ACTIVITY
Return only the number of lines in the material below holding the string "Decoded".

LISTED ENTRIES START

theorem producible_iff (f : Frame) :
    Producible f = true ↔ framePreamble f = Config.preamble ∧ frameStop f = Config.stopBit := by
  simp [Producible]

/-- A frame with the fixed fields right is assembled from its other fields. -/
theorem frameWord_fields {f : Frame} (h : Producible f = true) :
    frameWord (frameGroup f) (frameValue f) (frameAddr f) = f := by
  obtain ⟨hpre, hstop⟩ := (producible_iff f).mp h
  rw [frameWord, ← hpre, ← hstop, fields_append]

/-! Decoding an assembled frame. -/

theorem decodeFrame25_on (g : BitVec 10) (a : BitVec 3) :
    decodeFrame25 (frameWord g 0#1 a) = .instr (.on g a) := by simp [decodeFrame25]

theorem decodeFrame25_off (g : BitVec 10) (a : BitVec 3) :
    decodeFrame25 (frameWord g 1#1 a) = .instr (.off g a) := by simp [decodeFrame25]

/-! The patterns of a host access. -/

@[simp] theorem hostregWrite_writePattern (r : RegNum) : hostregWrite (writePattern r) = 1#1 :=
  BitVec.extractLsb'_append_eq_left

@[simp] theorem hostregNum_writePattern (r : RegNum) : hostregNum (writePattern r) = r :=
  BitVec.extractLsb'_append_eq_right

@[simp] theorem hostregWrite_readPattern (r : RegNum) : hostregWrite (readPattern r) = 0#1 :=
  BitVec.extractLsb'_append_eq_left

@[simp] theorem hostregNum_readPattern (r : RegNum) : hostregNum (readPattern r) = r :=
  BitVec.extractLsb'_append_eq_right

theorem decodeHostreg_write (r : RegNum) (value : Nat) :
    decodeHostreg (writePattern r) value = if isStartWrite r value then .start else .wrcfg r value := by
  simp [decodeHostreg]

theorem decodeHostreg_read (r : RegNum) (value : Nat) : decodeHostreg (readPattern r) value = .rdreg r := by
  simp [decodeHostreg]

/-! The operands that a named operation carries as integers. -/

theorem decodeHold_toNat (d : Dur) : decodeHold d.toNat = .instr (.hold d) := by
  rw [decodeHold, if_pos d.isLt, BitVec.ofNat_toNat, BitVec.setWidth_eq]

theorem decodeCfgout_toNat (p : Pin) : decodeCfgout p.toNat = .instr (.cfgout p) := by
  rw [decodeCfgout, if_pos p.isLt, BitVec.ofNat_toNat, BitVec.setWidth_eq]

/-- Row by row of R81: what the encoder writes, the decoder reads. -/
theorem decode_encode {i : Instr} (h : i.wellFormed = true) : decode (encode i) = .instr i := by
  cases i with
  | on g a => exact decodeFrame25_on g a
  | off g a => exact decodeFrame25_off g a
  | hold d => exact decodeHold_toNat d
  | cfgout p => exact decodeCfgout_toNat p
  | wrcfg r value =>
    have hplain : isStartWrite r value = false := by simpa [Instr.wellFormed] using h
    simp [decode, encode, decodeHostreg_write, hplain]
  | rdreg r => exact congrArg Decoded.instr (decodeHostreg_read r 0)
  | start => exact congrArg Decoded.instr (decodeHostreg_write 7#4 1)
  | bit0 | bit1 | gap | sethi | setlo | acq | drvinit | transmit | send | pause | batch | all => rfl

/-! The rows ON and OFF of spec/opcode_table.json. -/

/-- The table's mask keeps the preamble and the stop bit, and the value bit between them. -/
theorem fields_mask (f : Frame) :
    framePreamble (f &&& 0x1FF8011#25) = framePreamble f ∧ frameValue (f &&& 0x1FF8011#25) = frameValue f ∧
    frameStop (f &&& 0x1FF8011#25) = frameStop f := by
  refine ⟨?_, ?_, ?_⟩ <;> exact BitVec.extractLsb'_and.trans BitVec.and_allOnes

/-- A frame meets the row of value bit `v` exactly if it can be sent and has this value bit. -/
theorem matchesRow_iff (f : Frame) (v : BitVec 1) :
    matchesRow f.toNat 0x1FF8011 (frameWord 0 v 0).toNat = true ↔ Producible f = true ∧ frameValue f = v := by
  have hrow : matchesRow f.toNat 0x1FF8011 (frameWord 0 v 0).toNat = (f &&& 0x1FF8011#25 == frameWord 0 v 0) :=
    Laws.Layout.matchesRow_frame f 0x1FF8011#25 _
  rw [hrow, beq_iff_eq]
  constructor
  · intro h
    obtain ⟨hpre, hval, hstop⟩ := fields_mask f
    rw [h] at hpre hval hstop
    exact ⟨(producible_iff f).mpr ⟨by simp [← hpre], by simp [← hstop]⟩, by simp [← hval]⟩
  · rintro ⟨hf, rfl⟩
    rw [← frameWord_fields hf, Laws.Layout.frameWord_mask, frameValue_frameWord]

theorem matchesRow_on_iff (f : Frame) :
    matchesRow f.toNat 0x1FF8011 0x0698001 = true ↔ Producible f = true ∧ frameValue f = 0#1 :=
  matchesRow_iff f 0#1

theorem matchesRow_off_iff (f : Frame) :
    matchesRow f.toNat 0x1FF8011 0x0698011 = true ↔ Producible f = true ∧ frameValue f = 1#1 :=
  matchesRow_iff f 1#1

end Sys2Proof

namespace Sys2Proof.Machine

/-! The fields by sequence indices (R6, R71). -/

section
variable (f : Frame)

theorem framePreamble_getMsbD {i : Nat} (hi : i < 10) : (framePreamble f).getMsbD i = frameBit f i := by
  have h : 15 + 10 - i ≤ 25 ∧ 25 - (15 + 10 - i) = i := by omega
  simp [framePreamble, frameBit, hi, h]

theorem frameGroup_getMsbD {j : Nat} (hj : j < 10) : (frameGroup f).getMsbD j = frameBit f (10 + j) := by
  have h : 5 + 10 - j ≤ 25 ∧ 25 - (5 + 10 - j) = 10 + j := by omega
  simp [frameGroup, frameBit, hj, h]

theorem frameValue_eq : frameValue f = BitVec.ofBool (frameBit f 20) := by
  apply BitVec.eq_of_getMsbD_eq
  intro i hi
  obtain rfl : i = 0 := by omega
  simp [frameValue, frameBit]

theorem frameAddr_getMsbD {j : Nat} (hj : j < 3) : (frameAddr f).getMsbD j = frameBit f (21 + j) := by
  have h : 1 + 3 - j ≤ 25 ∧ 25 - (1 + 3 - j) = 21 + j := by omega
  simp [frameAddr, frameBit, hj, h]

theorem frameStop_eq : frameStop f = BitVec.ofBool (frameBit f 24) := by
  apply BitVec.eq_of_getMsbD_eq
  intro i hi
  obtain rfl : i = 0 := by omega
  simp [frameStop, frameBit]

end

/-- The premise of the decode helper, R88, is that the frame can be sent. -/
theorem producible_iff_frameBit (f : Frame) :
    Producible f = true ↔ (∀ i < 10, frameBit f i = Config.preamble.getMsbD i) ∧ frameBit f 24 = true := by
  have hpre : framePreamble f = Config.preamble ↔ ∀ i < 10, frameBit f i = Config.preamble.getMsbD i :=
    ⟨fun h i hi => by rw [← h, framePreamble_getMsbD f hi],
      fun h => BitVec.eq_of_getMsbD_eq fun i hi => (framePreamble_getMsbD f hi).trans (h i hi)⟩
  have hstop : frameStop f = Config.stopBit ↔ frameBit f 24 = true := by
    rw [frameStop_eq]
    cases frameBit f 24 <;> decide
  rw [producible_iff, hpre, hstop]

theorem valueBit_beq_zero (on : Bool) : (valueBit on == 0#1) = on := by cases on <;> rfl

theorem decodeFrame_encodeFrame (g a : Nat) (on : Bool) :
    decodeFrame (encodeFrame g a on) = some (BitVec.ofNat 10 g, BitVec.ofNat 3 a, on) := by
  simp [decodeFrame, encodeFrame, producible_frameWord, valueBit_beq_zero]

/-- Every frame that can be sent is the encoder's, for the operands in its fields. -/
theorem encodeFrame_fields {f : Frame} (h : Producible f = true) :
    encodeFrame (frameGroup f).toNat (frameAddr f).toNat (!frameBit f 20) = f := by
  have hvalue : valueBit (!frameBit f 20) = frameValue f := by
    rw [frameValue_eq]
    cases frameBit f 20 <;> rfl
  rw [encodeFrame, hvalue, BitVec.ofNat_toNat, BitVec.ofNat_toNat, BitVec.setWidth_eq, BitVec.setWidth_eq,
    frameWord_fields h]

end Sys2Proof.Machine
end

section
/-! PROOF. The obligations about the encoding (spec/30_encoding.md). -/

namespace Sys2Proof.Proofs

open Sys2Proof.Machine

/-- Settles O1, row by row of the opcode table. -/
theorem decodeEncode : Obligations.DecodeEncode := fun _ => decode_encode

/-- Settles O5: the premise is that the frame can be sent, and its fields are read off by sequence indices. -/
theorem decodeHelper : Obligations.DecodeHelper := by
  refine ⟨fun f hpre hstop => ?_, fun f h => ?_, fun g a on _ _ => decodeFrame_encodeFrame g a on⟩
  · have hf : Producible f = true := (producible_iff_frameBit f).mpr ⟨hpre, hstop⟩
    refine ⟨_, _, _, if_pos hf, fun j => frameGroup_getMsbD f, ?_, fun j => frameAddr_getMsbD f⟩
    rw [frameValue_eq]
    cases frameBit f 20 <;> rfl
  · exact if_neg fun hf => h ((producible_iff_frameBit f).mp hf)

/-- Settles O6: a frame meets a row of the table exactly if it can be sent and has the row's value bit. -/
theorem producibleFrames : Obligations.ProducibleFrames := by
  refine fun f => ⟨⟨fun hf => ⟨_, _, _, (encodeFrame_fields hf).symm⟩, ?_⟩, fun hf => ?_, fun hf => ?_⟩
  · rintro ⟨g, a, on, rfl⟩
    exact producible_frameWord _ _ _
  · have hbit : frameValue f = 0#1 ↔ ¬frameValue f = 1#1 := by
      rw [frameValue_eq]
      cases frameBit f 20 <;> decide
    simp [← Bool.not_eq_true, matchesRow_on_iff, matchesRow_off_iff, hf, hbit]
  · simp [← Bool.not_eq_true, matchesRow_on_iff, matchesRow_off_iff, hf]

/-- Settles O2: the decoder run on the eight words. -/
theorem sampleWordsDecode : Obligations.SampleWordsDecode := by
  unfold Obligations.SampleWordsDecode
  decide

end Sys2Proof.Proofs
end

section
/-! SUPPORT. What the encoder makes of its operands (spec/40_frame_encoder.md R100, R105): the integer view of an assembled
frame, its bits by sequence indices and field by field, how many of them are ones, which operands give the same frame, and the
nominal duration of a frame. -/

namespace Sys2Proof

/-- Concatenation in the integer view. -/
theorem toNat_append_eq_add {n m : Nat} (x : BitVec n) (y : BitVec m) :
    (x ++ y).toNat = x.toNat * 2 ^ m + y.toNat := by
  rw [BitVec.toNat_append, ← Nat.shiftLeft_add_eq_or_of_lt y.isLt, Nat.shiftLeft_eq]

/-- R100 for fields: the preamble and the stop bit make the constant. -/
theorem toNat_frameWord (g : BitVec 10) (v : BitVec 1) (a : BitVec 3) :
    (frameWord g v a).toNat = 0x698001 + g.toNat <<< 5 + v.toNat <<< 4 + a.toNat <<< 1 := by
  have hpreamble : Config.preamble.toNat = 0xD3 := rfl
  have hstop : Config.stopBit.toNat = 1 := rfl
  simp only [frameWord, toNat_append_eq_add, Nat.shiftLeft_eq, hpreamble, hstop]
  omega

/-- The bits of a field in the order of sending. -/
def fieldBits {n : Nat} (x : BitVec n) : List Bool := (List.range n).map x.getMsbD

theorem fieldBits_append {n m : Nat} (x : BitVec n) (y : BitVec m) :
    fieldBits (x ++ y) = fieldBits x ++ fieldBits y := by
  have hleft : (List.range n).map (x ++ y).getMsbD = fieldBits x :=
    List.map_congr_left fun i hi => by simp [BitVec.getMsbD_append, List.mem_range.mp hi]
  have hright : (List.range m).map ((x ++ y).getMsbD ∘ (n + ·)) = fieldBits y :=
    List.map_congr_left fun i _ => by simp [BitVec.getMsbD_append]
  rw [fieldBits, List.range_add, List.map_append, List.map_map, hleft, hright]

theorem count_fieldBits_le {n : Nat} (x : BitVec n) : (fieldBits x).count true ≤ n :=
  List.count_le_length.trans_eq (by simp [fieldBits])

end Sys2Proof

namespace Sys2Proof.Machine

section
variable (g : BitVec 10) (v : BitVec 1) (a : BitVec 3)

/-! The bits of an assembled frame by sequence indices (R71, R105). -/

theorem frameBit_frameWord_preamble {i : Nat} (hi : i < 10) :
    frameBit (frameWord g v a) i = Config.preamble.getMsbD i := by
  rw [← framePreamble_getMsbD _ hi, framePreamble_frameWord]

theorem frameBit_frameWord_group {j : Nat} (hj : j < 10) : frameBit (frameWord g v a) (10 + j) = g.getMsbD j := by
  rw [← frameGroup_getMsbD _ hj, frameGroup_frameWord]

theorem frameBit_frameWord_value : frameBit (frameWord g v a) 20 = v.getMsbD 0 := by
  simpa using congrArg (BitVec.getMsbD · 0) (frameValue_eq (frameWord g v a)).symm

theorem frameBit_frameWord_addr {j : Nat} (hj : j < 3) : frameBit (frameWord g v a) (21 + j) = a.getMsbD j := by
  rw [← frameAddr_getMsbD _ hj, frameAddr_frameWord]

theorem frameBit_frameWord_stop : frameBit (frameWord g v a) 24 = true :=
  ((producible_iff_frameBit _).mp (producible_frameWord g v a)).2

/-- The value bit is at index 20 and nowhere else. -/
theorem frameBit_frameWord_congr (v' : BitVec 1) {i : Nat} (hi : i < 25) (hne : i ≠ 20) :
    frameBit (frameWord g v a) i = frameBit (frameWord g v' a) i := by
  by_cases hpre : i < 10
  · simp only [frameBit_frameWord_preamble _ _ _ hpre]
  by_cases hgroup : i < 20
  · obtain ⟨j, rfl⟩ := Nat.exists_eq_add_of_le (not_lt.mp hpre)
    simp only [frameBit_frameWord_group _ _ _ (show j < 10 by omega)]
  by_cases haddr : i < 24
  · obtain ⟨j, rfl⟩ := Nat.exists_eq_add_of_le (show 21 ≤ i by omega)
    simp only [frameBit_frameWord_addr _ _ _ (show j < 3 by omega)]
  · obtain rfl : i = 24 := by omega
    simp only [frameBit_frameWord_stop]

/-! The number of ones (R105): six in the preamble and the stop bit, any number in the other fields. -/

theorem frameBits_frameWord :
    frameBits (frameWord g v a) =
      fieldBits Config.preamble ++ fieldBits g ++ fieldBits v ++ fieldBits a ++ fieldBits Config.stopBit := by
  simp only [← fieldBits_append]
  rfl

LISTED ENTRIES END

COMPLETED EXERCISE
2